Take anything at all you can think of that could be classified as a temptation....and you will find a piece of "will power" exercise equipment. If you look at the human population in the 21st Century, there are but a tiny few who are not able to be considered weak willed. If we truly understood that our Will was the source of our experience capability, no matter what the experience, but that we currently have a FAT BLOB OF WANT covering our lean athletic finely tuned energy being. If we only got that if we could condition ourselves that beneath our Will once finely tune, we can connect to the Will of others without being manipulated by connecting with the WILL of God.
What is the difference between "want" and "will"? Want is a temporary connection with my own intention. Will is a permanent connection to the same. Want does not link where I am now to what I am temporarily focused on experiencing ...which naturally makes for a very weak link to that experience. Hence it doesn't happen.
But when we do engage our Will, even if it is only for a short time...something extraordinary happens. We become the energy of that potential we were inspired by...and so the reflective experience must occur. Sometimes there is quite a time delay between when we Willed to have it, and finally getting it, but that is directly related to a/. how strong and permanently active our connection with the idea is.
The big question now...is what am I going to do about it.
I am going to list down every element of "temptation" that exists to me. (actually the list is not that big). The purpose is not to try to avoid the temptations....for this is futile....after all we are living inside the world that is potential. The objective is indeed to see these items as an opportunity for me to exercise my will. The most important thing is to be committed to the idea that by doing so...by exercising my will I will change my status in this world which is currently a pawn of potential in someone else's experience and become the god of my own world...controlling the outcome of my experiences.
The LIST:
Watching movies at 1.30am when I would rather be mediating and focusing my will on something meaningful to experience. Movies have been an addiction due to the fact that they help the victim I have been "acting as" escape into another realm where dreams come true in that place. (inside the movie that I immerse myself in)...but then I wake up...and I am back to role playing the victim again.
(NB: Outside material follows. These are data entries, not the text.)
-- ==== Sys2Proof/Machine/ConfigSpace.lean ====
section
/-! DEFINITION. Configuration requests (spec 15 R402–R406, R412, R416–R422). The layout of the capabilities is that
of PCI Express and CXL (PRESUMED, log 11). -/

namespace Sys2Proof.Machine

/-- The bits of a byte that software writes: PF0 (PRESUMED, log 11). -/
def cfgMaskPf : List (Nat × Nat) :=
  [(0x04, 0x46), (0x05, 0x05), (0x0C, 0xFF), (0x13, 0xFC), (0x14, 0xFF), (0x15, 0xFF), (0x16, 0xFF), (0x17, 0xFF), (0x1B, 0xF0), (0x1C, 0xFF),
   (0x1D, 0xFF), (0x1E, 0xFF), (0x1F, 0xFF), (0x21, 0xC0), (0x22, 0xFF), (0x23, 0xFF), (0x24, 0xFF), (0x25, 0xFF), (0x26, 0xFF), (0x27, 0xFF),
   (0x3C, 0xFF)]
  ++ [(0x48, 0xFF), (0x49, 0x7F), (0x50, 0xCB), (0x85, 0x01), (0x93, 0x40)]
  ++ [(0x108, 0x30), (0x109, 0xF0), (0x10A, 0x5F), (0x10B, 0x10), (0x10C, 0x30), (0x10D, 0xF0), (0x10E, 0x5F), (0x10F, 0x10), (0x114, 0xC1),
   (0x115, 0xF1), (0x150, 0x19), (0x158, 0xFF), (0x159, 0xFF), (0x16E, 0xF0),
   (0x16F, 0xFF), (0x170, 0xFF), (0x171, 0xFF), (0x172, 0xFF), (0x173, 0xFF), (0x177, 0xFF), (0x178, 0xFF), (0x179, 0xFF), (0x17A, 0xFF),
   (0x17B, 0xFF), (0x17D, 0xF0), (0x17E, 0xFF), (0x17F, 0xFF), (0x180, 0xFF), (0x181, 0xFF), (0x182, 0xFF), (0x183, 0xFF)]
  ++ [(0x38C, 0x05), (0x38D, 0x40), (0x390, 0x08), (0x3A0, 0xFF), (0x3A1, 0xFF), (0x3A2, 0xFF), (0x3A3, 0xFF), (0x3A7, 0xF0)]

/-- The same of a VF. -/
def cfgMaskVf : List (Nat × Nat) := 
  [(0x04, 0x04), (0x48, 0xFF), (0x49, 0x7F), (0x93, 0xC0)]
  ++ [(0x118, 0x30), (0x119, 0xF0), (0x11A, 0x5F), (0x11B, 0x10), (0x11C, 0x30), (0x11D, 0xF0), (0x11E, 0x5F), (0x11F, 0x10), (0x124, 0xC1),
   (0x125, 0xF1)]

def cfgMask (fn off : Nat) : Nat := lookupCell 0 (if fn = 0 then cfgMaskPf else cfgMaskVf) off

namespace State

/-- Bits of a byte that the machine gives when it is read: Interrupt Status, the link's speed and width, the power
state, and the size and state of range 1 (R373, R404, R416, R417). -/
def cfgLive (s : State) (fn off : Nat) : Nat :=
  if fn ≠ 0 then 0
  else if off = 0x06 then 8 * bN s.link.intaSent
  else if off = 0x52 then (if s.link.up then s.link.rate + s.link.width % 16 * 16 else 0)
  else if off = 0x53 then (if s.link.up then s.link.width / 16 else 0)
  else if off = 0x84 then 3 * bN s.link.d3hot
  else if 0x398 ≤ off ∧ off < 0x39C then s.capacity >>> (32 + 8 * (off - 0x398)) % 256
  else if off = 0x39C then bN s.power.trained + 2 * bN (s.isF F.LNK_STATUS_MEM_ACTIVE)
  else if off = 0x39F then s.capacity >>> 24 % 256 / 16 * 16
  else 0

/-- A byte as a configuration read returns it. -/
def cfgRead (s : State) (fn off : Nat) : Nat := (s.cfgByte fn off).toNat ||| s.cfgLive fn off % 256

/-- A byte of an AER status register: its bits are W1C (16 R451; PRESUMED, log 11). -/
def aerStatus (fn : Func) (off : Nat) : Bool :=
  decide (aerBase fn + 4 ≤ off ∧ off < aerBase fn + 8) || decide (aerBase fn + 16 ≤ off ∧ off < aerBase fn + 20)

/-- What a written byte sets off beside the bits it stores. -/
def cfgEffect (s : State) (fn : Func) (off v : Nat) : State :=
  match fn with
  | .pf0 =>
    if off = 0x05 then s.updIntx
    else if off = 0x49 then (if bitN v 7 then s.warmReset 6 true else s)
    else if off = 0x84 then (if v % 4 = 3 then s.enterD3hot else if v % 4 = 0 then s.leaveD3hot else s)
    else if off = 0x85 then (if bitN v 7 then s.setCfgBit 0 0x85 7 false else s)
    else if off = 0x93 then (s.setMsixEnable (bitN v 7)).msixFlush .pf0
    else if off = 0x390 then
      let s := if s.link.disableCaching == bitN v 0 then s else s.setDisable (bitN v 0)
      let s := if bitN v 1 then s.startFlush else s
      if bitN v 2 then s.startCxlReset (bitN v 3) else s
    else s
  | .vf w =>
    if off = 0x49 then (if bitN v 7 then s.vfFlr w else s)
    else if off = 0x93 then s.msixFlush (.vf w)
    else s

/-- A byte is written: the writable bits, then what they set off. -/
def cfgWrite (s : State) (fn : Func) (off v : Nat) : State :=
  let m := cfgMask fn.ix off
  let old := (s.cfgByte fn.ix off).toNat
  if aerStatus fn off then s.setCfgByte fn.ix off (BitVec.ofNat 8 (old - (old &&& v)))
  else ((if m = 0 then s else s.setCfgByte fn.ix off (BitVec.ofNat 8 (old - (old &&& m) + (v &&& m))))).cfgEffect fn off v

/-- The function is in reset: its configuration space is not ready, or its FLR is not done. -/
def cfgResets (s : State) (fn : Func) : Bool :=
  !s.power.cfgReady || (match fn with
    | .pf0 => false
    | .vf w => s.link.flr.contains w.val)

/-- A VF that is not enabled: it answers no configuration request (PRESUMED, log 11). -/
def cfgAbsent (s : State) (fn : Func) : Bool := match fn with
  | .pf0 => false
  | .vf w => !s.vfPresent w

/-- A configuration request (R421): a read is answered, a write is answered and then takes effect. -/
def cfgRequest (s : State) (q : CfgReq) : State :=
  if !s.link.up || 4 < q.off % 4 + q.size || q.size = 0 || 4096 ≤ q.off then s
  else
    let s := s.wakeLink
    if s.power.cfgReady && s.cfgAbsent q.fn then s.emit (.unsupported q.tag)
    else if s.cfgResets q.fn then s.emit (.cfgRetry q.tag)
    else match q.write with
      | none => s.emit (.cfgData q.tag (((List.range q.size).map (fun i => s.cfgRead q.fn.ix (q.off + i) * 256 ^ i)).sum))
      | some v =>
        let s := s.emit (.cfgData q.tag 0)
        (List.range q.size).foldl (fun s i => s.cfgWrite q.fn (q.off + i) (v >>> (8 * i) % 256)) s

end State

/-- CONFIG_REQUEST (R402–R406, R421). -/
def execConfigRequest (q : CfgReq) (s : State) : Result := .next (s.cfgRequest q)

end Sys2Proof.Machine
end

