/-! ### The commands -/

/-- 64 idle cycles abandon a partial packet (R494). -/
def execLineReset (s : State) : Result := .next { s with lantern := { s.lantern with partialBits := 0 } }
/-- STATUS (R497, R498). -/
def execStatus (h : LntHdr) (s : State) : Result := .next (s.lntPacket (lntHdrGood h 0) (fun s => s.lntData s.lntStatus))
/-- READ (R497, R498, R500, R502). -/
def execRead (h : LntHdr) (s : State) : Result := .next (s.lntPacket (lntHdrGood h 1) (fun s => s.lntOpen (fun s => s.lntRead h.lreg.toNat)))
/-- UNLOCK (R499). -/
def execUnlock (h : LntHdr) (d : LntData) (s : State) : Result :=
  .next (s.lntPacket (lntHdrGood h 3 && lntDataGood d) (fun s => s.tryUnlock d.d))
/-- A read of LNT_EVENT (R513). -/
def execLntEventRead (s : State) : Result := .next (s.lntPacket true (fun s => s.lntOpen State.readEvent))
/-- KIND 0 (R501). -/
def execLntAccessReg (s : State) : Result := .next s.accessReg
/-- KIND 1 (R501, R502). -/
def execLntAccessMem (s : State) : Result := .next s.accessMem
/-- KIND 2 (R501, R502). -/
def execLntAccessLs (s : State) : Result := .next s.accessLs
/-- KIND 3 (R501, R503). -/
def execLntAccessCore (s : State) : Result := .next s.accessCore
/-- The access ends (R502). -/
def execLntAccessDone (s : State) : Result := .next s.accDone
/-- A write of a comparator's control register (R510). -/
def execLntComparatorWrite (bp : Bool) (n : Nat) (val : BitVec 64) (s : State) : Result :=
  .next (s.lntPacket true (fun s => s.lntOpen (fun s => s.writeComp bp n val.toNat)))
/-- The arming time ends (18 R493). -/
def execLanternArmExpire (s : State) : Result := .next (if s.lantern.lock = 0 then s else s.relock)

end Sys2Proof.Machine
end

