-- ==== Sys2Proof/Machine/Dispatch.lean ====
section
/-! DEFINITION. The dispatch of a command to its meaning, one arm per row of the opcode table. -/

namespace Sys2Proof.Machine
Before I wrote this....I had every intention of watching a movie as soon as I signed out of this blog. It is 1.45am here in NZ. I would then like every addiction, come down out of the dream back to this place the conscious determines to be reality, and I would then be annoyed at myself for the opportunity cost ...having wasted a perfectly good evening that I could have done so many other things with.
Food...eating Wheat and sugar products....This is the most debilitating thing I can do to myself at the moment. It is a power drainer. The sugar products I get....they are high energy, so I substituting for "true" energy by giving myself an external boost when I am spiritually low because I have been focusing on escapes, playing victim or illusive external pursuits.
What then does Wheat represent? Is it another form of energy... albeit one slightly longer lasting than Sugar? Gossip is another issue for me. Focused on creating money is another...probably the biggest one.
My day is now going to change. The purpose of my day is to find opportunities to exercise my Will in a non Karma generating way.
Spare time can be spent meditating to BE Abundance energy. This is to enable experiences of abundance ...permanently....because it becomes a reflection of who I AM.
The second part I will focus on is my WILL. I WILL, WE WILL, GOD WILL...I AM!
I will be back soon to discuss results and update.